Vivian
Three days passed. Father Petersburg made another good excuse to the abbess to excuse my absence of a fever. From the past short days I spent my entire time in bed, thinking thoroughly.
Oh what is wrong with me? Every time I think about it, I keep telling myself of how dangerous and insane the idea is. But for some reason, there's a temptation inside me of wanting to fulfill Mrs. Wikes promise. The only consequences are pretending to a vulnerable man and a troubled little girl, and also hiding from Andrew. Heavens, I doubt it'll get any harder for Andrew to find me if I suddenly transform to someone's wife.
I seen Captain Butler once, just looking at him for the first time tells me so much about him. His slender figure shows me how he punishes himself of refusing to eat and instead consume liquor and endless cigars. That room he traps himself in is another world, a prison he remains in of reminding himself of the great loss of his wife. Being in that room prevents him to think of his responsibilities, his daughter is definitely one of them...Can I be strong enough to approach the man and claim to him that I'm his long dead Scarlett? There is so much I don't know about him in person. His likes or dislikes. Or sweet memories of our marriage...The worst part is, what if he begs for forgiveness of the things he done to his wife. That's too much for me to take in.
But look at me now. Each day that passes my clothes always remain dark as the color of my past, my days remains the same with prayers and open bibles, and I see the same people who always remain quiet and refuse to speak of any social matters...The only time I can truly breath is stepping outside of this church. The life in town and other peoples' houses remind me that I was once those people. A wife of a dashing plantation owner. But the label of being a victim of a dangerous stalker unfortunately tells me who else I am.
There is no turning back on what decision I pick. If I choose to ignore the absurd idea of being Scarlett Butler, I'll have to remain here in this church until my very death. But if I choose to accept the promise I made to Mrs. Wikes, I'll have no choice but to risk leaving this church and return to the married life that I deeply miss...It's a decision that not every women are given. I'm not sure if I should be grateful or ashamed. But the more I think about it, the more I want to leave this room and inform Father Petersburg of my decision.
~ After the lunch hour, I snuck out of my room and headed to the service room. I veiled my face to cover my face. I found Father Petersburg in the front bench, praying with an open bible laid on both his hands. I slowly walked across the aisle and sat beside him.

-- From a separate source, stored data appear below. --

-- ==== Sys2Proof/Laws/Ops.lean ====
section
/-! SUPPORT. For each shared operation, what parts of State it can reach and, where one equation says it all, that equation. -/

namespace Sys2Proof.Machine

/-! ## Two kinds of work

Most shared operations reach the channels' side of State alone (`ChannelWork`), or that side with the log, the causes, the
mode and the counts (`ChargeWork`). Both relations are reflexive and transitive, so an operation's lemma follows from
those of the operations it calls. -/

/-- `t` differs from `s` in the runtime records, the Pending Queue, the charge contexts and the Emit Queue at most. -/
def ChannelWork (s t : State) : Prop :=
  t = { s with chans := t.chans, pendQ := t.pendQ, ctxs := t.ctxs, emit := t.emit }

/-- `t` differs from `s` in what channel work reaches, the Fault Log, the safe causes, the mode and the counts at most. -/
def ChargeWork (s t : State) : Prop :=
  t = { s with
    chans := t.chans, pendQ := t.pendQ, ctxs := t.ctxs, emit := t.emit
    log := t.log, overflow := t.overflow, causes := t.causes, mode := t.mode, counts := t.counts }

theorem ChannelWork.refl (s : State) : ChannelWork s s := rfl

theorem ChargeWork.refl (s : State) : ChargeWork s s := rfl

theorem ChannelWork.trans {s t u : State} (h : ChannelWork s t) (k : ChannelWork t u) : ChannelWork s u := by
  unfold ChannelWork at *
  rw [k, h]

theorem ChargeWork.trans {s t u : State} (h : ChargeWork s t) (k : ChargeWork t u) : ChargeWork s u := by
  unfold ChargeWork at *
  rw [k, h]

theorem ChannelWork.charge {s t : State} (h : ChannelWork s t) : ChargeWork s t := by
  unfold ChannelWork at h
  unfold ChargeWork
  rw [h]

/-- A fold of operations that each do channel work does channel work. -/
theorem ChannelWork.foldl {α : Type} {f : State → α → State} (h : ∀ s a, ChannelWork s (f s a)) (l : List α)
    (s : State) : ChannelWork s (l.foldl f s) := by
  induction l generalizing s with
  | nil => exact .refl s
  | cons a l ih => exact (h s a).trans (ih _)

/-- A fold of operations that each do charge work does charge work. -/
theorem ChargeWork.foldl {α : Type} {f : State → α → State} (h : ∀ s a, ChargeWork s (f s a)) (l : List α)
    (s : State) : ChargeWork s (l.foldl f s) := by
  induction l generalizing s with
  | nil => exact .refl s
  | cons a l ih => exact (h s a).trans (ih _)

/-! ## Events -/

/-- Outside device reset an event lets its time pass and then has its effect. -/
theorem event_active {s : State} (h : s.inReset = false) (dt : Nat) (f : State → State) :
    event dt f s = .next (f (s.advance dt)) := by
  simp [event, h]

/-- In device reset an event has no effect at all. -/
theorem event_in_reset {s : State} (h : s.inReset = true) (dt : Nat) (f : State → State) :
    event dt f s = .next s := by
  simp [event, h]

/-- Every event answers a next state: the state itself, or its effect on the state `dt` later. -/
theorem event_cases (dt : Nat) (f : State → State) (s : State) :
    event dt f s = .next s ∨ event dt f s = .next (f (s.advance dt)) := by
  unfold event
  split <;> simp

I folded my hands together and whispered a silent prayer. With my hands still held together, I opened my eyes. I elbowed his arm. "Psst...Father.."
He opened one eyelid. He nodded when he saw me. He closed his eyes again and whispered silently. "What is it?"
"I made my decision...I must leave to see Mr. Wikes."
He slowly opened his eyes. He didn't turn his head to look at me. "So you made your decision at last?..I had a feeling you'll agree to it."
"I'm sorry, father."
"Don't, child. Well, I must go to inform the clergy..Go now. The mother abbess is not happy that I excused you a second time. I don't think she's convinced that you're ill. If she catches you, I won't be able to save you."
"Thank you, father. I'll see you again later." I unfolded my hands and stood up. I took his hand and gave it a kiss before leaving the church.
~ "Are you sure, sister?"
I nodded. "Yes, I'm certain..And please call me, Vivian. Soon I am no longer going to be a nun."
Mr. Wikes took a step back, overwhelmed of my decision. "B-But..But you are a nun. I am appalled of this decision you made. Are you sure you can betray your role as God's servant?"
"Mr. Wikes there's a lot of things you don't know about me. My faith in God kept me strong from my unfortunate past. I only vowed to be a nun because..."
How can I tell him? I know by now I have to be honest with him, since he'll be helping me along the way. But if I tell him it'll just make things complicated. And I also don't want to risk getting him involved with my problems, the man has a son to take care of after all. If Andrew gets his hands on Mr. Wikes, Beu will be an orphan and live a painful future with only his aunts to look after him.
"...because I was looking for who I am, and although walking away from the convent is a serious deal, I now realized that I don't belong in the church." I lied.
Mr. Wikes was too shocked to detect if I was lying, thank goodness. "...Well, there's going to be a lot for you to know about Rhett and the Scarlett you have to pretend to be."
"I know, Mr. Wikes. But I'm willing to learn."
"Ashley."
I arched an eyebrow, confused. "Pardon?"
"Ashley was what Scarlett called me by."
"Ashley..I can get use to it in time."
"Well, when are you leaving the church officially?"
"Hopefully by midnight. It takes long hours for me to be removed from the church."
Mr. Wikes nodded and suddenly took both my hands. "I will help you in every way I can, Vivian. Thank you for doing this. My wife would have appreciated it."